I have a string 'aa\b\u0007\u0007'

var a = 'aa\b\u0007\u0007';
console.log(a); 
//=> a //+ 2 beeps
console.log(a.length); 
//=> 5

Here a.length simply gives me 5, but the outputted string is just a and its length just 1.

How to get that?

laggingreflex
  • 32,948
  • 35
  • 141
  • 196

3 Answers3

1

There are a couple of different issues here.

First, different environments will render that string differently. Some will render the bell character as an actual glyph; others, like traditional consoles, will make a sound instead. Some will render (some) zero-width characters as various glyphs as well. There is no one "this is how long this string is once you account for backspaces and zero-width characters" interpretation.

You'll need to determine the rules you want to apply in your situation. The Unicode site may help with some traditional interpretations. Or if you're just interested in interpreting old-fashioned ASCII, that will be a lot easier, but of course we don't live in an ASCII world anymore (which is a Good Thing(tm)).

Once you have your rules, depending on how complex they are, you may be able to apply them with one or more regular expressions. For instance, this simplistic regular expression will treat a backspace as meaning it should remove the previous character, and remove all other characters whose character code is less than 32 (traditionally, "control characters").

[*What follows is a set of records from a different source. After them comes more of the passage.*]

-- ==== Sys2Proof/Machine/State.lean ====
section
/-! DEFINITION. The state of the block: every register, table, buffer, queue, mode and pin that the specification gives the device, as plain data; and the machine right after reset. -/
namespace Sys2Proof.Machine

/-- Why a command can stop the block: no way is given. Every event of the specification leaves a next state (R25: an event not listed for a state leaves the state unchanged), so this type has no constructor. -/
inductive Fault where
deriving DecidableEq, Repr

/-- Why a command has no meaning. -/
inductive Refusal where
  /-- Raised by Machine/Dispatch.lean for a row of the table whose meaning is not written; safe, since nothing is claimed of it. -/
  | notModelled (mnemonic : String)
deriving DecidableEq, Repr

/-- The global device states (R24). -/
inductive DevState where
  | off | boot | hold | armed | run | safe | halt
deriving DecidableEq, Repr

/-- The power state of a switched domain (R412): PSTATE 0 OFF, 1 POWERING_UP, 2 ON, 3 POWERING_DOWN; ON and REFUSED of PG_PWR; a request that waits for the present change to end (R414), 1 up or 2 down, 0 none; and whether that waiting power-down arrived over PCI Express (R411). -/
structure Dom where
  pstate  : Nat
  on      : Bool
  refused : Bool
  wait    : Nat
  viaPcie : Bool
deriving DecidableEq, Repr

/-- A fault that a block has raised and that has not reached Sump's classifier yet (R390). -/
structure Raised where
  src      : Nat
  data     : Nat
  injected : Bool
  direct   : Bool
deriving DecidableEq, Repr

/-- A classed fault that waits for the record update (R396): its source, first data, whether INJECT raised it, DIRECT (R395), its class and reaction, cnt and the time; how many faults of its source were coalesced with it, with the first data and time of the last; the global state as it was classed; and the egress ports that it blanks (R392). -/
structure RecReq where
  src      : Nat
  data     : Nat
  injected : Bool
  direct   : Bool
  severe   : Bool
  reaction : Nat
  cnt      : Nat
  time     : Nat
  coal     : Nat
  last     : Nat
  lastAt   : Nat
  devAt    : Nat
  ports    : List Nat
deriving DecidableEq, Repr

/-- The AVSBus transactions the device uses (R283): Write Vout with commit, in millivolts; Read Vout; Read Status. -/
inductive AvsCmd where
  | write (mv : Nat)
  | readVout
  | readStatus
deriving DecidableEq, Repr

/-- What the block sends out while it carries out one command. -/
inductive Out where
  /-- Data returned by a register read over a path. -/
  | word (path : HostPath) (off : Nat) (w : Word)
  /-- A write into host memory over PCI Express. -/
  | hostWrite (addr : Nat) (data : List Byte)
  /-- An MSI-X message. -/
  | msix (vector : Nat)
  /-- A frame sent on a ring port: its bytes from DA to before the FCS, and whether its FCS is stomped (R322). -/
  | frame (port : Nat) (data : List Byte) (stomped : Bool)
  /-- A pulse on an output pin: 1 SYNC_OUT, 2 PPS_OUT; wide for a start pulse (R225). -/
  | pin (n : Nat) (wide : Bool)
  /-- An AVSBus transaction (R283). -/
  | avs (c : AvsCmd)
  /-- A PTP message of the device's own on a ring port (R240): kind 1 Delay_Req, 2 Pdelay_Req, 3 Pdelay_Resp; its correctionField, in units of 2^-16 ns, and its twoStepFlag. -/
  | ptp (port kind : Nat) (corr : Int) (twoStep : Bool)
  /-- An SMBus answer. -/
  | smb (data : List Byte)
  /-- An SMBus command not acknowledged. -/
  | smbNack
  /-- The word that the JTAG identification register shifts out (R464). -/
  | idcode (w : Word)
  /-- What a scan of the boundary register shifts out of the input cells (R465). -/
  | scan (l : List (Ball × Bool))
  /-- Data of a BAR2 read, and whether the completion is poisoned (R445). -/
  | bar2 (data : List Byte) (poisoned : Bool)
deriving DecidableEq, Repr

/-- The identity burnt into the unit (R290, R450): UNIT_ID, the ES mark, the stepping, and the station address of each ring port (R340). -/
structure Unit5122 where
  unitId   : Nat
  es       : Nat
  stepping : Nat
  station  : List Nat
deriving DecidableEq, Repr

/-- A shape being played by a fast channel (R94, R95): the live code before the strobe, the new code, the 64 points taken at the strobe, and the point reached. -/
structure Play where
  key   : Nat
  old   : Nat
  new   : Nat
  shape : Nat
  point : Nat
deriving DecidableEq, Repr

/-- A range change in progress on a drive tile (R121, R122): the kinds that change and have not settled, whether the change has started and forces their outputs to zero, and whether a safe strobe came meanwhile. -/
structure RangeCh where
  tile   : Nat
  fast   : Bool
  htr    : Bool
  forced : Bool
  safed  : Bool
deriving DecidableEq, Repr

/-- What the drive tiles hold beside their registers. A channel's key is 2 × (128 × tile + channel) + kind, kind 0 fast and 1 heater. -/
structure DriveSt where
  /-- Shape points that differ from the reset shape (R95): key 64 × (16 × (2 × tile + bank) + shape) + point. -/
  shapes : Tab Nat
  /-- Shapes playing. -/
  plays  : List Play
  /-- Direct updates held by pacing (R112): key to code. -/
  held   : List (Nat × Nat)
  /-- Channels held by the deglitcher (R116): key to the code the output still drives. -/
  degl   : List (Nat × Nat)
  /-- When a channel's live code last changed (R119): key to local time. -/
  chg    : List (Nat × Nat)
  /-- When a heater channel was last updated, directly or by a strobe (R112, R162): key to local time. -/
  upd    : List (Nat × Nat)
  /-- Channels whose shadow the host has written since the last strobe or commit (R121). -/
  hostWr : List Nat
  /-- Range changes in progress. -/
  range  : List RangeCh
  /-- Tiles whose drive supplies are absent, so that their outputs are clamped (R110): 1 VDD_DRVP, 2 VDD_DRVN, 4 VDD_HTR, as bits. -/
  clamp  : Nat
  /-- Channels whose SHORT flag was set as their tile entered SERVICE: they keep their limiter (R108, R109). -/
  limited : List Nat
  /-- Corrected errors of the tile buses (R11), by cluster. -/
  busCorr : Tab Nat
deriving DecidableEq, Repr

/-- One override entry of an image (R80). -/
structure Ovr where
  eid  : Nat
  kind : Nat
  fast : Nat
  htr  : Nat
deriving DecidableEq, Repr

/-- A Palzo image as the device uses it (R75 to R80): FLAGS, IMAGE_ID, the cell bitmap with position x as bit x, the setpoints of plane H then plane V, the heat signature, and the overrides in force. -/
structure Image where
  flags : Nat
  id    : Nat
  cells : Nat
  sets  : List Nat
  heat  : List Nat
  ovrs  : List Ovr
deriving DecidableEq, Repr

/-- An image reference of a bench descriptor (R192): a cache slot, a store address, or none. -/
inductive ImgRef where
  | slot (n : Nat) | store (addr : Nat) | none
deriving DecidableEq, Repr

/-- A prefetch buffer (R85): the store address it serves, whether it serves the fixed bench or the provisional successor, whether it serves the alternate, and, once arrived, the R82 code with the image, 15 standing for unreadable data. -/
structure Prefetch where
  addr    : Nat
  fixed   : Bool
  isAlt   : Bool
  arrived : Option (Nat × Option Image)
deriving DecidableEq, Repr

/-- The image fixed at the last commit point (R99): its reference, the image, whether it is the alternate, the stagger step of each strobe group (R93), whether admission answered HOLD, and the zones' element power predicted for it (R277). -/
structure NextFix where
  ref   : ImgRef
  image : Image
  subst : Bool
  steps : List Nat
  held  : Bool
  pred  : List Nat
deriving DecidableEq, Repr

/-- What staging has worked out (R87 to R89, R97): the bitmap as staged, the pin-conflict positions reported, the overrides ignored, the changed, the pin-conflict and all the closing egress ports, those of them to be released, the flips, the marked channels with the transition shape of each, the closed codes that shutters to be released play at T (R98), when staging started, and whether it is complete and the strobe armed. -/
structure Staged where
  cells    : Nat
  conflict : List Nat
  ignored  : List Nat
  changed  : List Nat
  pinPorts : List Nat
  closing  : List Nat
  release  : List Nat
  flips    : Nat
  marks    : List (Nat × Nat)
  closes   : List (Nat × Nat)
  started  : Nat
  complete : Bool
  armed    : Bool
deriving DecidableEq, Repr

Again, this is not complete, there are plenty of Unicode zero-width characters outside that realm (there are various zero-width spaces for a start). and doing a thorough job of it across the Unicode range will be a project, not a trivial function.

But just for example:

function getInterpretedLength(s) {
  return s.replace(/(?:.[\b])|[\u0000-\u001f]/g, "").length;
}

The second issue is that for certain Unicode code points (loosely, "characters"), JavaScript counts two JavaScript characters, not one. That's because JavaScript strings are a 16-bit encoding like UTF-16, except that they tolerate invalid surrogate pairs, and some characters are encoded with two 16-bit values, not just one.

So this will either be a large project, or if you can constrain it sufficiently based on what you're actually trying to solve, it may be a bit smaller.

T.J. Crowder
  • 1,031,962
  • 187
  • 1,923
  • 1,875
0

Looking at this answer, you could try to strip non-printable characters using replace before getting the length, like this:

console.log(a.replace(/[^\x20-\x7E]+/g, '').length);
Community
  • 1
  • 1
Alasjo
  • 1,240
  • 8
  • 17
0

You can actually count characters with canvas, but there is no real backspace character in web that act like in terminal. So, you have to manually calculate substract it for backspaces.

var text = 'aa\b\u0007\u0007';
var context = document.createElement('canvas').getContext("2d");
context.font="30px Courier New";
var length = context.measureText(text).width / context.measureText('x').width - text.match(/\x08/g).length;

alert(length);
//1
YOU
  • 120,166
  • 34
  • 186
  • 219